Druce, 38, is serving a life sentence, without possibility of parole for the 1988 beating and strangulation of George Rollo, 51, who Druce contends made a sexual advance after picking him up hitchhiking in Gloucester. In that trial, Druce's attorney argued Druce was not responsible for the crime because he was insane.
Authorities said Druce beat Geoghan and used a bed sheet to gag, bind, and strangle the former priest after getting into Geoghan's cell in the protective custody unit at Souza-Baranowski.
Druce was hospitalized last weekend after he swallowed two small pencils.
LaChance this week said Druce was ''well aware'' of the worldwide coverage of Geoghan's death, but that Druce disputed reports that depict him as hating homosexuals.
''He has very strong feelings about pedophiles,'' said LaChance. ''But as far as he is concerned, he is not homophobic.''
Druce's father, Dana Smiledge of Byfield, told the Globe after Geoghan was killed that his son had a longstanding grudge against homosexuals, in addition to a hatred of blacks and Jews.

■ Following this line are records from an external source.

-- ==== Sys2Proof/Laws/State.lean ====
section
/-! SUPPORT. Sys2Proof/Laws/State.lean: what each field is after each write of Machine/Ops.lean, so that no proof unfolds
a record update. -/

namespace Sys2Proof.Machine

@[simp] theorem State.withMode_cfg (m : Mode) (s : State) : (s.withMode m).cfg = s.cfg := rfl
@[simp] theorem State.withMode_mode (m : Mode) (s : State) : (s.withMode m).mode = m := rfl
@[simp] theorem State.withMode_run (m : Mode) (s : State) : (s.withMode m).run = s.run := rfl
@[simp] theorem State.withMode_sb (m : Mode) (s : State) : (s.withMode m).sb = s.sb := rfl
@[simp] theorem State.withMode_bb (m : Mode) (s : State) : (s.withMode m).bb = s.bb := rfl
@[simp] theorem State.withMode_sync (m : Mode) (s : State) : (s.withMode m).sync = s.sync := rfl
@[simp] theorem State.withMode_evaluating (m : Mode) (s : State) : (s.withMode m).evaluating = s.evaluating := rfl
@[simp] theorem State.withMode_pending (m : Mode) (s : State) : (s.withMode m).pending = s.pending := rfl
@[simp] theorem State.withMode_returned (m : Mode) (s : State) : (s.withMode m).returned = s.returned := rfl

@[simp] theorem State.withRun_cfg (r : RunState) (s : State) : (s.withRun r).cfg = s.cfg := rfl
@[simp] theorem State.withRun_mode (r : RunState) (s : State) : (s.withRun r).mode = s.mode := rfl
@[simp] theorem State.withRun_run (r : RunState) (s : State) : (s.withRun r).run = r := rfl
@[simp] theorem State.withRun_sb (r : RunState) (s : State) : (s.withRun r).sb = s.sb := rfl
@[simp] theorem State.withRun_bb (r : RunState) (s : State) : (s.withRun r).bb = s.bb := rfl
@[simp] theorem State.withRun_sync (r : RunState) (s : State) : (s.withRun r).sync = s.sync := rfl
@[simp] theorem State.withRun_evaluating (r : RunState) (s : State) : (s.withRun r).evaluating = s.evaluating := rfl
@[simp] theorem State.withRun_pending (r : RunState) (s : State) : (s.withRun r).pending = s.pending := rfl
@[simp] theorem State.withRun_returned (r : RunState) (s : State) : (s.withRun r).returned = s.returned := rfl

@[simp] theorem State.withSb_cfg (x : List Sample) (s : State) : (s.withSb x).cfg = s.cfg := rfl
@[simp] theorem State.withSb_mode (x : List Sample) (s : State) : (s.withSb x).mode = s.mode := rfl
@[simp] theorem State.withSb_run (x : List Sample) (s : State) : (s.withSb x).run = s.run := rfl
@[simp] theorem State.withSb_sb (x : List Sample) (s : State) : (s.withSb x).sb = x := rfl
@[simp] theorem State.withSb_bb (x : List Sample) (s : State) : (s.withSb x).bb = s.bb := rfl
@[simp] theorem State.withSb_sync (x : List Sample) (s : State) : (s.withSb x).sync = s.sync := rfl
@[simp] theorem State.withSb_evaluating (x : List Sample) (s : State) : (s.withSb x).evaluating = s.evaluating := rfl
@[simp] theorem State.withSb_pending (x : List Sample) (s : State) : (s.withSb x).pending = s.pending := rfl
@[simp] theorem State.withSb_returned (x : List Sample) (s : State) : (s.withSb x).returned = s.returned := rfl

@[simp] theorem State.withBb_cfg (b : List Bit) (s : State) : (s.withBb b).cfg = s.cfg := rfl
@[simp] theorem State.withBb_mode (b : List Bit) (s : State) : (s.withBb b).mode = s.mode := rfl
@[simp] theorem State.withBb_run (b : List Bit) (s : State) : (s.withBb b).run = s.run := rfl
@[simp] theorem State.withBb_sb (b : List Bit) (s : State) : (s.withBb b).sb = s.sb := rfl
@[simp] theorem State.withBb_bb (b : List Bit) (s : State) : (s.withBb b).bb = b := rfl
@[simp] theorem State.withBb_sync (b : List Bit) (s : State) : (s.withBb b).sync = s.sync := rfl
@[simp] theorem State.withBb_evaluating (b : List Bit) (s : State) : (s.withBb b).evaluating = s.evaluating := rfl
@[simp] theorem State.withBb_pending (b : List Bit) (s : State) : (s.withBb b).pending = s.pending := rfl
@[simp] theorem State.withBb_returned (b : List Bit) (s : State) : (s.withBb b).returned = s.returned := rfl

@[simp] theorem State.withSync_cfg (r : SyncRegs) (s : State) : (s.withSync r).cfg = s.cfg := rfl
@[simp] theorem State.withSync_mode (r : SyncRegs) (s : State) : (s.withSync r).mode = s.mode := rfl
@[simp] theorem State.withSync_run (r : SyncRegs) (s : State) : (s.withSync r).run = s.run := rfl
@[simp] theorem State.withSync_sb (r : SyncRegs) (s : State) : (s.withSync r).sb = s.sb := rfl
@[simp] theorem State.withSync_bb (r : SyncRegs) (s : State) : (s.withSync r).bb = s.bb := rfl
@[simp] theorem State.withSync_sync (r : SyncRegs) (s : State) : (s.withSync r).sync = r := rfl
@[simp] theorem State.withSync_evaluating (r : SyncRegs) (s : State) : (s.withSync r).evaluating = s.evaluating := rfl
@[simp] theorem State.withSync_pending (r : SyncRegs) (s : State) : (s.withSync r).pending = s.pending := rfl
@[simp] theorem State.withSync_returned (r : SyncRegs) (s : State) : (s.withSync r).returned = s.returned := rfl

@[simp] theorem State.withEvaluating_cfg (e : Bool) (s : State) : (s.withEvaluating e).cfg = s.cfg := rfl
@[simp] theorem State.withEvaluating_mode (e : Bool) (s : State) : (s.withEvaluating e).mode = s.mode := rfl
@[simp] theorem State.withEvaluating_run (e : Bool) (s : State) : (s.withEvaluating e).run = s.run := rfl
@[simp] theorem State.withEvaluating_sb (e : Bool) (s : State) : (s.withEvaluating e).sb = s.sb := rfl
@[simp] theorem State.withEvaluating_bb (e : Bool) (s : State) : (s.withEvaluating e).bb = s.bb := rfl
@[simp] theorem State.withEvaluating_sync (e : Bool) (s : State) : (s.withEvaluating e).sync = s.sync := rfl
@[simp] theorem State.withEvaluating_evaluating (e : Bool) (s : State) : (s.withEvaluating e).evaluating = e := rfl
@[simp] theorem State.withEvaluating_pending (e : Bool) (s : State) : (s.withEvaluating e).pending = s.pending := rfl
@[simp] theorem State.withEvaluating_returned (e : Bool) (s : State) : (s.withEvaluating e).returned = s.returned := rfl

@[simp] theorem State.withPending_cfg (q : List Request) (s : State) : (s.withPending q).cfg = s.cfg := rfl
@[simp] theorem State.withPending_mode (q : List Request) (s : State) : (s.withPending q).mode = s.mode := rfl
@[simp] theorem State.withPending_run (q : List Request) (s : State) : (s.withPending q).run = s.run := rfl
@[simp] theorem State.withPending_sb (q : List Request) (s : State) : (s.withPending q).sb = s.sb := rfl
@[simp] theorem State.withPending_bb (q : List Request) (s : State) : (s.withPending q).bb = s.bb := rfl
@[simp] theorem State.withPending_sync (q : List Request) (s : State) : (s.withPending q).sync = s.sync := rfl
@[simp] theorem State.withPending_evaluating (q : List Request) (s : State) : (s.withPending q).evaluating = s.evaluating := rfl
@[simp] theorem State.withPending_pending (q : List Request) (s : State) : (s.withPending q).pending = q := rfl
@[simp] theorem State.withPending_returned (q : List Request) (s : State) : (s.withPending q).returned = s.returned := rfl

@[simp] theorem State.respond_cfg (x : Response) (s : State) : (s.respond x).cfg = s.cfg := rfl
@[simp] theorem State.respond_mode (x : Response) (s : State) : (s.respond x).mode = s.mode := rfl
@[simp] theorem State.respond_run (x : Response) (s : State) : (s.respond x).run = s.run := rfl
@[simp] theorem State.respond_sb (x : Response) (s : State) : (s.respond x).sb = s.sb := rfl
@[simp] theorem State.respond_bb (x : Response) (s : State) : (s.respond x).bb = s.bb := rfl
@[simp] theorem State.respond_sync (x : Response) (s : State) : (s.respond x).sync = s.sync := rfl
@[simp] theorem State.respond_evaluating (x : Response) (s : State) : (s.respond x).evaluating = s.evaluating := rfl
@[simp] theorem State.respond_pending (x : Response) (s : State) : (s.respond x).pending = s.pending := rfl
@[simp] theorem State.respond_returned (x : Response) (s : State) : (s.respond x).returned = s.returned ++ [x] := rfl

/-- Raising an error kind is handing it back (R190). -/
@[simp] theorem State.raise_eq (k : ErrorKind) (s : State) : s.raise k = s.respond (.error k) := rfl

/-- Two states are equal when their fields are. -/
theorem State.ext_fields (s t : State) (h1 : s.cfg = t.cfg) (h2 : s.mode = t.mode) (h3 : s.run = t.run) (h4 : s.sb = t.sb)
    (h5 : s.bb = t.bb) (h6 : s.sync = t.sync) (h7 : s.evaluating = t.evaluating) (h8 : s.pending = t.pending)
    (h9 : s.returned = t.returned) : s = t := by
  cases s; cases t; simp_all

end Sys2Proof.Machine
end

According to psychiatric testimony and documents from his 1989 trial, Druce, who changed his name in 1999 while in prison, was obsessed with sex and violent fantasies as a boy, and his mother blamed his frequent misbehavior on his hatred for her. He was prescribed Ritalin and Thorazine as a teenager, according to the records.
Druce was indicted on a murder charge Thursday and is expected to appear in Worcester Superior Court at a later date.